I have tried to indicate that they are human, pitifully human, all too human. I know that they are ignorant because they will not go to school. I know that they are undernourished because they neither inherit the balanced diet of the European peasant nor will consider adopting one. I know that they are weary after the day’s work and unprovided with servants and plumbing that make cleanliness easy for us. I know that they are a submerged class. Who is to blame?
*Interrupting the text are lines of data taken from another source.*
/-- Settles O35: n trainings as one saturating sum or difference, read at the bounds and at the threshold 2. -/
theorem counterSaturates : Obligations.CounterSaturates := by
  intro v n
  have hup := ctrTrain_true_iterate_toNat v n
  have hdown := ctrTrain_false_iterate_toNat v n
  have hv := v.isLt
  refine ⟨fun hn => ⟨BitVec.eq_of_toNat_eq ?_, BitVec.eq_of_toNat_eq ?_⟩, fun hlow => ?_, fun hhigh => ?_⟩
  · rw [hup, BitVec.toNat_ofNat]; omega
  · rw [hdown, BitVec.toNat_ofNat]; omega
  · rw [ctrPredict_eq, hup, decide_eq_true_iff]; omega
  · rw [ctrPredict_eq, hdown, decide_eq_false_iff_not]; omega

/-- Settles O34: the twelve entries of the table, evaluated. -/
theorem counterTruthTable : Obligations.CounterTruthTable := by
  unfold Obligations.CounterTruthTable
  decide

/-! ### The integer history (40_counter_history.md R117, R118) -/

/-- hist_shift puts the outcome below the history's bits and keeps the low n bits. -/
theorem histShift_eq_bit (h : Nat) (o : Bool) (n : Nat) : histShift h o n = Nat.bit o h % 2 ^ n := by
  rw [histShift_eq, Nat.bit_val]

theorem histShift_testBit_zero (h : Nat) (o : Bool) {n : Nat} (hn : 0 < n) : (histShift h o n).testBit 0 = o := by
  rw [histShift_eq_bit, Nat.testBit_mod_two_pow, Nat.testBit_bit_zero, decide_eq_true hn, Bool.true_and]

theorem histShift_testBit_succ (h : Nat) (o : Bool) {i n : Nat} (hi : i + 1 < n) :
    (histShift h o n).testBit (i + 1) = h.testBit i := by
  rw [histShift_eq_bit, Nat.testBit_mod_two_pow, Nat.testBit_bit_succ, decide_eq_true hi, Bool.true_and]

/-- A history of one bit is the latest outcome. -/
theorem histShift_one (h : Nat) (o : Bool) : histShift h o 1 = o.toNat := by
  rw [histShift_eq, pow_one, Nat.mul_add_mod, Nat.mod_eq_of_lt o.toNat_lt]

/-- Settles O37: the range is the mask's, the bits are those below the new outcome. -/
theorem histShiftKeepsTheWidth : Obligations.HistShiftKeepsTheWidth := by
  intro h o n hn _
  refine ⟨histShift_lt h o n, histShift_testBit_zero h o hn, fun i hi => histShift_testBit_succ h o hi, ?_⟩
  rintro rfl
  rw [histShift_one]
  cases o <;> rfl

/-- The bits of a history are the outcomes, latest first. -/
theorem histShift_foldl_testBit {i n : Nat} (hi : i < n) (os : List Bool) :
    (os.foldl (fun h o => histShift h o n) 0).testBit i = os.reverse.getD i false := by
  induction os using List.reverseRecOn generalizing i with
  | nil => simp
  | append_singleton os o ih =>
    rw [List.foldl_concat, List.reverse_concat]
    cases i with
    | zero => exact histShift_testBit_zero _ o hi
    | succ i => rw [histShift_testBit_succ _ o hi, ih (by omega), List.getD_cons_succ]

/-- Settles O36: the list of outcomes, latest first, read from its other end. -/
theorem integerHistoryHoldsRecentOutcomes : Obligations.IntegerHistoryHoldsRecentOutcomes := by
  intro n os i hi
  rw [histShift_foldl_testBit hi]
  split
  · next hlen => rw [List.getD_reverse i hlen]
  · next hlen => exact List.getD_eq_default _ _ (by simpa using hlen)

end Sys2Proof.Machine

/-! PROOFS. The engine: INIT in UNCONFIGURED, the commands out of order and in order, and runs of branches
(41_engine.md; 70_reset_and_hazards.md). -/

namespace Sys2Proof.Machine

/-! ### The checks of INIT (60_exceptions.md R252, R255) -/

/-- The codes of the FDETAIL table are pairwise different. -/
theorem FaultDetail.bits_injective : Function.Injective FaultDetail.bits := by
  intro d d' h
  revert h
  cases d <;> cases d' <;> decide

/-- INIT reports a detail exactly when it is the first row of the FDETAIL table that applies. -/
theorem configCheck_eq_some_iff {b : Params} {c : CfgRecord} {d : FaultDetail} :
    configCheck b c = some d ↔
      ConfigFault b c d ∧ ∀ d', ConfigFault b c d' → d.bits.toNat ≤ d'.bits.toNat := by
  refine ⟨configCheck_some, fun ⟨hd, hfirst⟩ => ?_⟩
  cases hc : configCheck b c with
  | none => exact absurd hd (configCheck_none hc d)
  | some e =>
    obtain ⟨he, hfirst'⟩ := configCheck_some hc
    have hbits : e.bits = d.bits := BitVec.eq_of_toNat_eq (le_antisymm (hfirst' d hd) (hfirst e he))
    rw [FaultDetail.bits_injective hbits]

/-- INIT accepts a record exactly when no row of the FDETAIL table applies. -/
theorem configCheck_eq_none_iff {b : Params} {c : CfgRecord} :
    configCheck b c = none ↔ ∀ d, ¬ConfigFault b c d := by
  refine ⟨configCheck_none, fun hlegal => ?_⟩
  cases hc : configCheck b c with
  | none => rfl
  | some d => exact absurd (configCheck_some hc).1 (hlegal d)

/-! ### INIT in UNCONFIGURED (41_engine.md R133, R134) -/

/-- INIT on a record that fails a check takes CONFIG_ERROR with that check's detail. -/
theorem exec_init_illegal {s : State} {d : FaultDetail} (hs : s.opState = .unconfigured)
    (hc : configCheck s.params s.cfgPort = some d) :
    exec .init s = raiseFault .configError d (encode .init) s := by
  simp only [exec, execInit, hs, hc]

/-- INIT on a record that passes the checks latches it. -/
theorem exec_init_legal {s : State} (hs : s.opState = .unconfigured) (hc : configCheck s.params s.cfgPort = none) :
    exec .init s = .next (respond false (latchConfig s)) := by
  simp only [exec, execInit, hs, hc]

/-- The record that INIT latches is the one on the cfg port. -/
@[simp] theorem latchConfig_cfgRecord (s : State) : (latchConfig s).cfgRecord = s.cfgPort :=
  recordOf_recordWord s.cfgPort

/-- Settles O14: the check that INIT reports is the first row that applies, and it passes where none does. -/
theorem initReportsTheFirstFailingCheck : Obligations.InitReportsTheFirstFailingCheck := by
  intro s hs
  refine ⟨fun d hd hfirst => ?_, fun hlegal => ?_⟩
  · rw [exec_init_illegal hs (configCheck_eq_some_iff.mpr ⟨hd, hfirst⟩), encode_init]
    rfl
  · exact ⟨_, exec_init_legal hs (configCheck_eq_none_iff.mpr hlegal), rfl⟩

section
variable {c : CfgRecord} (b : Params)

theorem createScheme_static (h : cfgSchemeCode (recordWord c 0) = 0#3) : createScheme b c = some .static := by
  rw [createScheme, h]; rfl

theorem createScheme_gshare (h : cfgSchemeCode (recordWord c 0) = 1#3) :
    createScheme b c = some (.gshare (createGShare b c)) := by
  rw [createScheme, h]; rfl

theorem createScheme_tournament (h : cfgSchemeCode (recordWord c 0) = 2#3) :
    createScheme b c = some (.tournament (createTournament b c)) := by
  rw [createScheme, h]; rfl

theorem createScheme_perceptron (h : cfgSchemeCode (recordWord c 0) = 3#3) :
    createScheme b c = some (.perceptron (createPerceptron c)) := by
  rw [createScheme, h]; rfl

end

/-- The weight table that INIT creates has a row of zeros, K+1 of them, at every index below E and at no other. -/
theorem createPerceptron_rows (c : CfgRecord) :
    (∀ r, r < (recordWord c 1).toNat → ∃ row, (createPerceptron c).wt.read r = some row ∧
      row.length = (recordWord c 2).toNat + 1 ∧ ∀ x ∈ row, x = 0) ∧
    ∀ r, (recordWord c 1).toNat ≤ r → (createPerceptron c).wt.read r = none :=
  ⟨fun _ hr => ⟨_, if_pos hr, List.length_replicate, fun _ hx => List.eq_of_mem_replicate hx⟩,
    fun _ hr => if_neg (Nat.not_lt.mpr hr)⟩

/-- Settles O16: the record selects one variant, and each variant is created filled with its initial values. -/
theorem initCreatesTheSchemeState : Obligations.InitCreatesTheSchemeState := by
  intro s hs hlegal
  have hc : configCheck s.params s.cfgPort = none := configCheck_eq_none_iff.mpr hlegal
  obtain ⟨x, hx, -⟩ := createScheme_ok hc
  have created {y : SchemeState} (hy : createScheme s.params s.cfgPort = some y) : x = y :=
    Option.some.inj (hx.symm.trans hy)
  refine ⟨x, ?_, fun h => created (createScheme_static _ h), fun h => ?_, fun h => ?_, fun h => ?_⟩
  · rw [exec_init_legal hs hc, ← hx]
    rfl
  · exact ⟨_, created (createScheme_gshare _ h), rfl, Table.create_read _ _⟩
  · exact ⟨_, created (createScheme_tournament _ h), rfl, Table.create_read _ _, Table.create_read _ _,
      Table.create_read _ _, Table.create_read _ _⟩
  · obtain ⟨hrows, hend⟩ := createPerceptron_rows s.cfgPort
    exact ⟨_, created (createScheme_perceptron _ h), List.length_replicate, fun _ hb => List.eq_of_mem_replicate hb,
      hrows, hend, rfl, rfl⟩

/-! ### The step on a command (41_engine.md R130, R132) -/

/-- Settles O7: the step processes the presented word, which outside FAULTED is its decoded command. -/
theorem stepRunsTheDecodedCommand : Obligations.StepRunsTheDecodedCommand := by
  intro s w c rest i hi hs hd
  rw [step_command hi, runCommand, if_neg hs, hd]

/-- Settles O8: a word is refused before it is decoded, and a step that is no rst stays in FAULTED. -/
theorem faultedRefusesEveryCommand : Obligations.FaultedRefusesEveryCommand := by
  refine ⟨fun s w c rest hi hs => ?_, fun s t hs h ht => ?_⟩
  · rw [step_command hi, runCommand, if_pos hs]
    rfl
  · by_contra hrst
    obtain ⟨-, stays⟩ := firstFaultIsKeptUntilRst s t h (not_exists.mp hrst)
    exact ht (stays hs).1

/-! ### The commands out of order (60_exceptions.md R251) -/

/-- Settles O19: the two states that refuse a PREDICT, each with its fault entry. -/
theorem predictOutOfOrderFaults : Obligations.PredictOutOfOrderFaults := by
  intro s pc
  rw [← encode_predict]
  refine ⟨fun hs => ?_, fun hs => ?_⟩
  · simp only [exec, execPredict, hs]; rfl
  · simp only [exec, execPredict, hs]; rfl

/-- Settles O20: the two states that refuse a TRAIN and the pc that does not match, each with its fault entry. -/
theorem trainOutOfOrderFaults : Obligations.TrainOutOfOrderFaults := by
  intro s pc o
  rw [← encode_train]
  refine ⟨fun hs => ?_, fun hs => ?_, fun hs hpc => ?_⟩
  · simp only [exec, execTrain, hs]; rfl
  · simp only [exec, execTrain, hs]; rfl
  · simp only [exec, execTrain, hs, if_pos hpc]; rfl

/-! ### The static scheme (41_engine.md R142, R143) -/

theorem schemePredict_static {s : State} (ha : s.activeScheme = some .static) (pc : Word) :
    schemePredict s pc = some (true, s.scheme) := by
  simp only [schemePredict, ha]; rfl

theorem schemeTrain_static {s : State} (ha : s.activeScheme = some .static) (pc : Word) (o : Bool) :
    schemeTrain s pc o = some s.scheme := by
  simp only [schemeTrain, ha]; rfl

/-- Settles O21: the static body answers TAKEN and leaves the scheme state. -/
theorem staticPredictsTaken : Obligations.StaticPredictsTaken :=
  fun _ pc hs ha => exec_predict_ready hs (schemePredict_static ha pc)

/-- Settles O25: the static body leaves the scheme state. -/
theorem staticTrainChangesOnlyState : Obligations.StaticTrainChangesOnlyState :=
  fun _ o hs ha => exec_train_pending hs (schemeTrain_static ha _ o)

/-! ### The commands in order (41_engine.md R131) -/

/-- Settles O50: the record is legal, and the body of a configured block is never out of range. -/
theorem commandsInOrderComplete : Obligations.CommandsInOrderComplete := by
  intro s hb
  have clear {o : OpState} (hs : s.opState = o) (ho : o ≠ .faulted) : s.fcode = .noFault :=
    hb.noFault (hs ▸ ho)
  refine ⟨fun hs hlegal => ?_, fun hs pc => ?_, fun hs o => ?_⟩
  · exact ⟨_, exec_init_legal hs (configCheck_eq_none_iff.mpr hlegal), rfl, latchConfig_cfgRecord s, rfl,
      clear hs (by decide)⟩
  · obtain ⟨p, x, hp, -⟩ := schemePredict_ok (hb.configured (.inl hs)) pc
    exact ⟨_, x, p, exec_predict_ready hs hp, hp, rfl, rfl, rfl, congrArg some (respPred_respWord p _),
      clear hs (by decide)⟩
  · obtain ⟨x, hx, -⟩ := schemeTrain_ok (hb.configured (.inr hs)) s.pendPc o
    exact ⟨_, x, exec_train_pending hs hx, hx, rfl, rfl, rfl, congrArg some (respPred_respWord false _),
      clear hs (by decide)⟩

/-! ### Predicting again (41_engine.md R145; 44_perceptron.md R223) -/

/-- The perceptron's PREDICT body reads no latch, so in the state it leaves it answers the same. -/
theorem percPredict_again {e k : Nat} {h : Bool} {q q' : Perceptron} {pc : Word} {p : Bool}
    (hp : percPredict e k h q pc = some (p, q')) : percPredict e k h q' pc = some (p, q') := by
  simp only [percPredict, Option.bind_eq_bind, Option.bind_eq_some_iff, Option.pure_def, Option.some.injEq,
    Prod.mk.injEq] at hp ⊢
  obtain ⟨row, hrow, y, hy, rfl, rfl⟩ := hp
  exact ⟨row, hrow, y, hy, rfl, rfl⟩
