/-- Order 4 of R223. -/
def order4Ok (s : State) (core eng : Nat) (w : TWord) : Bool :=
  let ds := (s.usedIns core w ++ TW.outs w).map (s.desc core)
  let os := (TW.outs w).map (s.desc core)
  match s.streamOf core w with
  | none => true
  | some b =>
    ds.all (fun d => Tile.stream d == b)
    && (TW.waits w ++ (TW.post w).toList).all (fun t => decide (16 ≤ t) == b)
    && (eng != 0 || !b)
    && ds.all (fun d => (banksOf d).all fun k => decide (32 ≤ k) || bit (s.cluster (clOfCore core)).banks k == b)
    && ((s.q core eng).upass || os.all fun d =>
      Tile.space d == 3 || Tile.space d == 4 || !(Tile.rangesOverlap (Tile.physRanges core d) s.wcopies))

/-- Every Reef entry that a descriptor names is usable (R64). -/
def reefEntriesOk (s : State) (core : Nat) (ds : List Desc) : Bool :=
  ds.all fun d => !Tile.reefV d ||
    (s.reefValid (clOfCore core) (Tile.reef d) && s.reefFmt (clOfCore core) (Tile.reef d) != 3)

/-- R204 on outputs: the coincidences an opcode allows, and no overlap otherwise. -/
def overlapsOk (s : State) (core : Nat) (w : TWord) : Bool :=
  let op := TW.opcode w
  let is := s.usedIns core w
  let os := TW.outs w
  let self := decide (op = 0x6A ∨ op = 0x6B ∨ op = 0x6C)
  let elem := TW.isElementwise op && op != 0x51 && op != 0x52
  let array := decide (op = 0x10 ∨ op = 0x20)
  let iIdx := if op = 0x10 then bits w 52 45 else bits w 68 61
  let iv := if op = 0x10 then bit w 36 else bit w 52
  let d := s.desc core
  let outIn := (os.zipIdx).all fun o => (is.zipIdx).all fun i =>
    if self && o.2 == i.2 then true
    else if coincide (d o.1) (d i.1) && (elem || (array && iv && i.1 == iIdx && i.2 + 1 == is.length)) then true
    else !(tilesOverlap (d o.1) (d i.1))
  let outOut := (os.zipIdx).all fun o => (os.zipIdx).all fun p =>
    if o.2 < p.2 then !(tilesOverlap (d o.1) (d p.1)) else true
  outIn && outOut

def isFloatFmt (f : Nat) : Bool := decide (3 ≤ f ∧ f ≤ 5)

/-- The table of R56: the format codes that an engine reads, or writes. The arrays' FP32 operand is the partial sum I (R97,
R120); of the Gather and Move Engines any format is taken, and copied unchanged (R57). -/
def engineFormats (eng : Nat) (write : Bool) : List Nat :=
  match eng with
  | 0 => if write then [5] else [0, 3, 5]
  | 1 => if write then [5] else [1, 2, 3, 4, 5]
  | 2 => [3, 4, 5, 6]
  | 3 => [0, 1, 2, 3, 4, 5]
  | _ => [0, 1, 2, 3, 4, 5, 6, 7]

/-- Every operand of an instruction is of a format that its engine takes (R56, R57). -/
def formatsOk (s : State) (core eng : Nat) (w : TWord) : Bool :=
  (s.usedIns core w).all (fun i => (engineFormats eng false).contains (Tile.fmt (s.desc core i)))
  && (TW.outs w).all fun i => (engineFormats eng true).contains (Tile.fmt (s.desc core i))

/-- A descriptor's kind for the Vector Engine: 0 floating point, 1 U32, 2 PAIR, 3 not taken (R56, R203). -/
def vecKind (d : Desc) : Nat :=
  if Tile.isPair d then (if Tile.fmt d = 5 then 2 else 3)
  else if isFloatFmt (Tile.fmt d) then 0
  else if Tile.fmt d = 6 then 1 else 3

def shapeIs (d : Desc) (r c : Nat) : Bool := Tile.rows d == r && Tile.cols d == c

/-- FMM's formats and shapes (R96, R97, R207, R208). -/
def fmmOk (s : State) (core : Nat) (w : TWord) : Bool :=
  let d := fun hi => s.desc core (bits w hi (hi - 7))
  let x := d 84
  let wt := d 76
  let y := d 44
  let m := Tile.rows x
  let k := Tile.cols x
  let n := Tile.cols wt
  let wide := fun t => Tile.fmt t == 5 && !Tile.isPair t && shapeIs t m n
  let out := s.bandOn core w
  Tile.fmt x == 0 && Tile.fmt wt == 0 && Tile.gsize x == Tile.gsize wt && !Tile.gaxis x && Tile.gaxis wt
  && Tile.rows wt == k && decide (n ≤ 128) && wide y && (!bit w 36 || wide (d 52))
  && (!out || bit w 35)
  && (!out || (Tile.fmt (d 68) == 3 && shapeIs (d 68) m (4 * ceilDiv k 64)
      && Tile.fmt (d 60) == 3 && shapeIs (d 60) (4 * ceilDiv k 64) n))
  && ((s.usedIns core w).zipIdx.all fun i =>
    (bit w 36 && i.2 + 1 == (s.usedIns core w).length) || decide (Tile.space (s.desc core i.1) ≤ 1))

/-- BMM's formats and shapes (R119, R120, R123, R203, R44). -/
def bmmOk (s : State) (core : Nat) (w : TWord) : Bool :=
  let d := fun hi => s.desc core (bits w hi (hi - 7))
  let a := d 84
  let b := d 76
  let ta := bit w 51
  let tb := bit w 50
  let m := if ta then Tile.cols a else Tile.rows a
  let k := if ta then Tile.rows a else Tile.cols a
  let kb := if tb then Tile.cols b else Tile.rows b
  let n := if tb then Tile.rows b else Tile.cols b
  let taken := fun t => decide (1 ≤ Tile.fmt t ∧ Tile.fmt t ≤ 4)
  let wide := fun t => Tile.fmt t == 5 && !Tile.isPair t && shapeIs t m n
  taken a && taken b && k == kb && decide (n ≤ 128) && wide (d 60) && (!bit w 52 || wide (d 68))
  && (!Tile.grouped a || Tile.gaxis a == ta) && (!Tile.grouped b || Tile.gaxis b == !tb)
  && (!(Tile.grouped a && Tile.grouped b) || Tile.gsize a == Tile.gsize b)
  && (Tile.isBlock a || Tile.gaxis a == ta)
  && decide (Tile.space a ≤ 1) && decide (Tile.space b ≤ 1)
You may blame the landlord, the lack of ownership, the capitalist system, the President, the Civil War, the Southern sun. Some people even blame the tenants themselves. Pity them you must. But what is to be done about them? We suffer from them. The land suffers from them. The country suffers from them. Society is in danger from them. And what can be done with Tovarish Gorpers but pay a month’s rent to his next landlord and endeavor to nourish ‘no hard feelings’?
And so Mr. and Mrs. Gorpers took their solitary way through Eden, attended by three dogs, six children, some sixty hens —’leaving, with touching confidence, their ‘meat-hawgs’ for me to feed until ‘the first cold for hawg-killing.’